Failure to cannulate foramen ovale occurred in two patients; one in a young female and the other in an elderly lady with limited neck movement due to severe spondylosis, which prevented extension. All the 31 patients who had their PBG completed successfully were initially relieved of their pain. Twenty-eight patients (90%) developed postoperative facial numbness. Postoperative mild dysesthesia occurred in 4 (13%). There were no cases of anaesthesia dolorosa or corneal anaesthesia. One patient developed postoperative diplopia secondary to 4th' cranial nerve palsy, which resolved completely within 3 months. One patient developed intraoperative asystole, during the cannulation of foramen ovale. Intravenous atropine and external massage quickly restored the patient's rhythm. Four patients (13%) developed postoperative mild ipsilateral masseter-pterygoid weakness that resolved within 3 to 6 months. One patient developed postoperative aseptic meningitis consisting of headache, fever, neck stiffness, and confusion, all occurring within 48 hours of surgery. CT scanning did not show any subarachnoid blood but CSF microscopy revealed mild pleocytosis with normal RBC's protein and sugar values. CSF cultures did not reveal any growth. This patient was treated empirically with antibiotics, and his symptoms resolved within 48 hours. The overall recurrence rate was 32% (10/31) over a mean period of 24 months (range: 1-56 months). Four patients with recurrence had a repeat PBG that again provided pain relief. Three young patients, initially declined MVD, were subsequently considered for MVD and another three underwent peripheral neurectomy.

DISCUSSION

PBG has emerged as an innovative and effective method for the treatment of trigeminal neuralgia. The procedure is fiber selective, though not division selective and patient's cooperation is not required for a functional localisation. The procedure usually performed under neuroleptic or light general anaesthesia.

Brown et al. has studied the effect of balloon compression in rabbits, and was able to show that compression selectively injures medium and large myelinated fibers more than small myelinated and unmyelinated fibers.s The ganglion cells were generally preserved. Because the corneal reflex is mediated by small fibers, PBG has a great advantage compared to other percutaneous techniques in its ability to relieve neuralgia in the distribution of ophthalmic division of the trigeminal nerve, while sparing the corneal reflex. The procedure is best suited for the elderly and medically infirm patients at greater risk with posterior fossa procedures.
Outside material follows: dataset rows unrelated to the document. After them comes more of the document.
/-- DecodeByFields: each clause at the edge of its range. -/
theorem witness_DecodeByFields :
    (0x1#4 ≠ 0 ∧ 0x2#4 = 0x2) ∧ (0x0#4 = 0 ∧ 0x2#4 = 0x2) ∧ 0x7 < (0x8#4).toNat ∧ (0x3#4 ≠ 0x2 ∧ 0x01#8 ≠ 0x00) ∧
      (0x0#4 = 0 ∧ 0x00#8 = 0x00 ∧ 0x0#4 = 0x0 ∧ 0x7#4 = 0x7) := by decide
/-- DecodeInvertsEncode, LegalWordsAreThoseOfTheMap, OneMapRowPerLegalWord: a legal word, an illegal one and a row. -/
theorem witness_OneMapRowPerLegalWord :
    decode 0x02FF = .command (.feed 0xFF) ∧ decode 0x0800 = .illegalCommand ∧
      (⟨"NOP", 0x0000, 0xFFFF⟩ : OpcodeRow) ∈ opcodeMap ∧ OpcodeRow.covers ⟨"NOP", 0x0000, 0xFFFF⟩ 0x0000 = true := by decide
/-- IllegalOnThreeGroundsOnly, one word on each ground alone. -/
theorem witness_IllegalOnThreeGroundsOnly :
    decode 0x1000 = .illegalCommand ∧ decode 0x0800 = .illegalCommand ∧ decode 0x0701 = .illegalCommand := by decide
theorem witness_StepRunsTheDecodedCommand :
    ({ s1 with input := [.command 0x0300] } : State).input = .command 0x0300 :: [] ∧ decode 0x0300 = .command .rdCrc := by
  decide
theorem witness_PlacedWordRunsNext :
    decodeTableWord 16 0x0300 = some .rdCrc ∧ decodeTableWord 16 0x0801 = none := by decide
theorem witness_IllegalCommandSetsErrOnly :
    ({ s1 with input := [.command 0x0801, .command 0x0100] } : State).input = .command 0x0801 :: [.command 0x0100] ∧
      decode 0x0801 = .illegalCommand ∧ [HostEvent.command 0x0100] = .command 0x0100 :: [] := by decide
theorem witness_ResetIsTakenBetweenCommands :
    ({ s1 with input := [.reset, .command 0x0300] } : State).input = .reset :: [.command 0x0300] := by decide
theorem witness_StepAlwaysAnswersNext : s1.input = [] := by decide
/-- RegistersChangeOnlyByTheirWriters: a delivery that changes ACC, and one that changes ERR. -/
theorem witness_RegistersChangeOnlyByTheirWriters :
    (∃ t, deliver (.command 0x0231) State.reset = .next t ∧ t.acc ≠ State.reset.acc) ∧
      ∃ t, deliver (.command 0x0801) State.reset = .next t ∧ t.err ≠ State.reset.err :=
  ⟨⟨_, deliver_command (i := .feed 0x31) (by decide) _, by decide⟩, ⟨_, deliver_illegal (by decide) _, by decide⟩⟩
/-- RegistersDependOnlyOnTheirReads: two states that differ in every register a clause leaves free. -/
theorem witness_RegistersDependOnlyOnTheirReads :
    (∃ t, deliver (.command 0x0231) s1 = .next t) ∧
      (∃ t, deliver (.command 0x0231) { s1 with acc := 0, err := true } = .next t) ∧
      s1.cntW = ({ s1 with acc := 0, err := true } : State).cntW ∧ s1.vacc = ({ s1 with acc := 0, err := true } : State).vacc ∧
      s1.hold1 = ({ s1 with acc := 0, err := true } : State).hold1 ∧
      s1.hold0 = ({ s1 with acc := 0, err := true } : State).hold0 ∧
      s1.cnt = ({ s1 with acc := 0, err := true } : State).cnt ∧ s1.acc = ({ s1 with err := true } : State).acc :=
  ⟨⟨_, deliver_command (i := .feed 0x31) (by decide) _⟩, ⟨_, deliver_command (i := .feed 0x31) (by decide) _⟩, by decide⟩
theorem witness_CrcBitShiftsThenXors : (0x0001 : Word).getLsbD 0 = true ∧ (0xFFFE : Word).getLsbD 0 = false := by decide
/-- VerifyComparesDataWithTrailer and BadFramesRaiseNothing: lengths 3 and 4. -/
theorem witness_VerifyComparesDataWithTrailer :
    ([0x00, 0xBF, 0x40] : List Byte).length < 4 ∧ 4 ≤ ([0x01, 0x02, 0x81, 0xE1] : List Byte).length := by decide
/-- ResidueIsZeroExactlyForValidTrailers: CNT at the boundary 4. -/
theorem witness_ResidueIsZeroExactlyForValidTrailers :
    Tracks [0x01, 0x02, 0x81, 0xE1] validFour ∧ 4 ≤ validFour.cnt.toNat := ⟨tracks_validFour, by decide⟩
theorem witness_ChangedNeighbouringBytesChangeTheCrc :
    (0x00 : Byte) ≠ 0x01 ∧ ((0x00, 0x01) : Byte × Byte) ≠ (0x01, 0x00) := by decide
theorem witness_NopOnlyResponds : (0x01 : Byte) ≠ 0x00 ∧ (0xFF : Byte) ≠ 0x00 := by decide
theorem witness_RdCrcRespondsAcc :
    Tracks [0x01, 0x02, 0x81, 0xE1] validFour ∧ verify [0x01, 0x02, 0x81, 0xE1] = true :=
  ⟨tracks_validFour, by decide +kernel⟩
/-- RdStatusRespondsStatus: CNT = 3, a bad and a good trailer at CNT = 4, and SAT at the ceiling. -/
theorem witness_RdStatusRespondsStatus :
    (regs 0x00E1 0x807E 0x02 0x81 3 false).cnt.toNat < 4 ∧
      ({ validFour with hold0 := 0xE0 } : State).cnt.toNat ≥ 4 ∧
      ({ validFour with hold0 := 0xE0 } : State).vacc ≠ rx { validFour with hold0 := 0xE0 } ∧
      validFour.cnt.toNat ≥ 4 ∧ validFour.vacc = rx validFour ∧
      Tracks [0x11, 0x03, 0x00, 0x6B, 0x00, 0x03, 0x76] saturated ∧ (status saturated).getLsbD 3 = true :=
  ⟨by decide, by decide, by decide, by decide, by decide, tracks_saturated, by decide⟩
theorem witness_RdCntRespondsCount :
    Tracks [0x11, 0x03, 0x00, 0x6B, 0x00, 0x03, 0x76] saturated ∧
      2 ^ saturated.cntW.width - 1 ≤ ([0x11, 0x03, 0x00, 0x6B, 0x00, 0x03, 0x76] : List Byte).length :=
  ⟨tracks_saturated, by decide⟩
/-- RdVcrcRespondsVacc: CNT at the boundary 2. -/
theorem witness_RdVcrcRespondsVacc :
    Tracks [0x01, 0x02] (regs 0xE181 0xFFFF 0x01 0x02 2 false) ∧ (regs 0xE181 0xFFFF 0x01 0x02 2 false).cnt.toNat ≤ 2 :=
  ⟨tracks_two, by decide⟩
theorem witness_RdRxRespondsTrailer :
    (Tracks [] State.reset ∧ State.reset.cnt.toNat = 0) ∧ (Tracks [0x31] s1 ∧ s1.cnt.toNat = 1 ∧ [(0x31 : Byte)] = [0x31]) :=
  ⟨⟨tracks_none, by decide⟩, tracks_one, by decide, rfl⟩
theorem witness_ReadsAreIdempotent : Instr.rdStatus ∈ [Instr.rdCrc, .rdStatus, .rdCnt, .rdVcrc, .rdRx] := by decide
theorem witness_StatusBitsByField : 4 ≤ 4 ∧ 4 ≤ 15 ∧ (status s1).getLsbD 1 = false := by decide
theorem witness_RxIsTheReceivedTrailer : Tracks ([0x01, 0x02] ++ [0x81, 0xE1]) validFour := tracks_validFour
/-- ErrIsSticky: a step that sets ERR and one that keeps it. -/
theorem witness_ErrIsSticky :
    (∃ t, step { s1 with input := [.command 0x0801] } = .next t ∧ t.err = true) ∧
      ∃ t, step { s1 with err := true, input := [.command 0x0400] } = .next t ∧ t.err = true :=
  ⟨⟨_, rfl, by decide⟩, ⟨_, rfl, by decide⟩⟩
/-- BadFramesRaiseNothing: a fourth byte that does not check, and a third byte. -/
theorem witness_BadFramesRaiseNothing :
    (∃ t, exec (.feed 0xE0) (regs 0x00E1 0x807E 0x02 0x81 3 false) = .next t ∧ 4 ≤ t.cnt.toNat ∧ t.vacc ≠ rx t) ∧
      ∃ t, exec (.feed 0x81) (regs 0xE181 0xFFFF 0x01 0x02 2 false) = .next t ∧ t.cnt.toNat < 4 :=
  ⟨⟨_, rfl, by decide, by decide⟩, ⟨_, rfl, by decide⟩⟩
theorem witness_ManyIllegalWordsAreAsOne :
    ([0x1801, 0x0801] : List Word) ≠ [] ∧ decode 0x1801 = .illegalCommand ∧ decode 0x0801 = .illegalCommand := by decide
/-- CntSaturatesAndNeverWraps, StepKeepsCntWithinItsWidth: below the ceiling and at it. -/
theorem witness_CntSaturatesAndNeverWraps :
    (CntFits validFour ∧ validFour.cnt.toNat < 2 ^ validFour.cntW.width - 1 ∧ 4 ≤ validFour.cnt.toNat) ∧
      (CntFits saturated ∧ saturated.cnt.toNat = 2 ^ saturated.cntW.width - 1 ∧ 2 ≤ saturated.cnt.toNat) := by
  unfold CntFits
  decide
theorem witness_CntWidthsAreThreeToSixteen : CntW.ofNat? 3 = some .bits3 ∧ CntW.ofNat? 16 = some .bits16 := by decide
theorem witness_StepKeepsCntWithinItsWidth :
    CntFits saturated ∧ ∃ t, step { saturated with input := [.command 0x0287] } = .next t :=
  ⟨by unfold CntFits; decide, _, rfl⟩
theorem witness_ResetAndInitTrackNoByte : ∃ t, exec .init s1 = .next t := ⟨_, rfl⟩
theorem witness_StepKeepsTheRegistersOfTheBytesFed : Tracks [0x11, 0x03, 0x00, 0x6B, 0x00, 0x03, 0x76] saturated :=
  tracks_saturated
theorem witness_VaccLagsTwoBytesBehind :
    ([0x01, 0x02] : List Byte).length < 3 ∧ ([0x01, 0x02, 0x81] : List Byte) = [0x01] ++ [0x02, 0x81] := by decide
/-- StreamingComputesTheFrame: both starts, and words with a NOP, a read and an illegal word among the FEEDs. -/
theorem witness_StreamingComputesTheFrame :
    (∃ c, State.reset = State.resetFor c) ∧ (∃ t, exec .init s1 = .next t) ∧
      (∀ w ∈ ([0x0201, 0x0000, 0x0202, 0x0400, 0x0801, 0x0281] : List Word), decode w ≠ .command .init) ∧
      2 ≤ (fedBytes [0x0201, 0x0000, 0x0202, 0x0400, 0x0801, 0x0281]).length :=
  ⟨⟨_, rfl⟩, ⟨_, rfl⟩, by intro w hw; fin_cases hw <;> decide, by decide⟩
theorem witness_FramesWithoutInitConcatenate :
    Tracks [0x01, 0x02, 0x81, 0xE1] validFour ∧ ∀ w ∈ ([0x0201, 0x0202] : List Word), decode w ≠ .command .init :=
  ⟨tracks_validFour, by intro w hw; fin_cases hw <;> decide⟩
theorem witness_EveryWordIsAnsweredOnceInOrder : ([0x0100, 0x0801] : List Word)[1]? = some 0x0801 := by decide
/-- RegistersDetermineEveryRun: two states that differ in what was answered before. -/
theorem witness_RegistersDetermineEveryRun : SameRegisters s1 { s1 with responses := [0x0000], input := [.reset] } :=
  ⟨rfl, rfl, rfl, rfl, rfl, rfl, rfl⟩
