-- ==== Sys2Proof/Word.lean ====
section
/-!
DEFINITION. The word types of the block and their plainest assembly.
-/

namespace Sys2Proof

/-- A byte: the ports, the memories, the short counters (00_scope.md R11, R12). -/
abbrev Byte := BitVec 8

/-- A 16-bit value: CRCs, symbols, Huffman table entries (00_scope.md R11). -/
abbrev Half := BitVec 16

/-- A host register, a 32-bit counter (00_scope.md R11, R12). -/
abbrev Word := BitVec 32

/-- An index into the history window: `log2 N` bits, at most 12 (10_state.md R29, 00_scope.md R9).
DESIGN CHOICE, safe: 12 bits hold it, reduced mod N at every write (log 23). -/
abbrev HistIndex := BitVec 12

end Sys2Proof
end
It can also be offered to younger informed patients on the proviso that it may require repeating the procedure, and for patients who have previously undergone a destructive procedure but do not have major dysesthesia.

Techniques and complications. Adequate positioning, with moderate neck extension is important for cannulation of foramen ovale. Technical failure in cannulation has occurred on two occasions in our series (6%). In one elderly patient with severe cervical spondylosis, adequate neck extension was not possible. The use of standard Hartel landmarks (12) and lateral fluoroscopic monitoring facilitate Meckel's cave cannulation. Faulty balloon placement is revealed by the abnormal relation to bone landmarks, and by failure of the inflated balloon to adopt the characteristic "pear" shape. Compression with an oval or irregular-shaped balloon in an appropriate location is usually followed by persistent control of pain. However atypical balloon shapes seem to be associated with early recurrence of neuralgia. The catheter may also become displaced extradurally, subdurally or in the subarachnoid space of the temporal fossa. At least 0.75 cc of contrast should be used to inflate the balloon and obtain characteristic pear shape. 7,14 Venous bleeding may occur even with a properly placed needle, and the procedure usually completed successfully. If arterial bleeding is encountered, the procedure is best terminated. The escape of CSF from the cannula indicates that the tip lies beyond the foramen margin, but does not necessarily indicate that it is in Meckel's cave. If the appropriate "pear" shape is not obtained, the balloon is deflated, and the needle withdrawn in 5 mm increments with subsequent balloon re-inflation.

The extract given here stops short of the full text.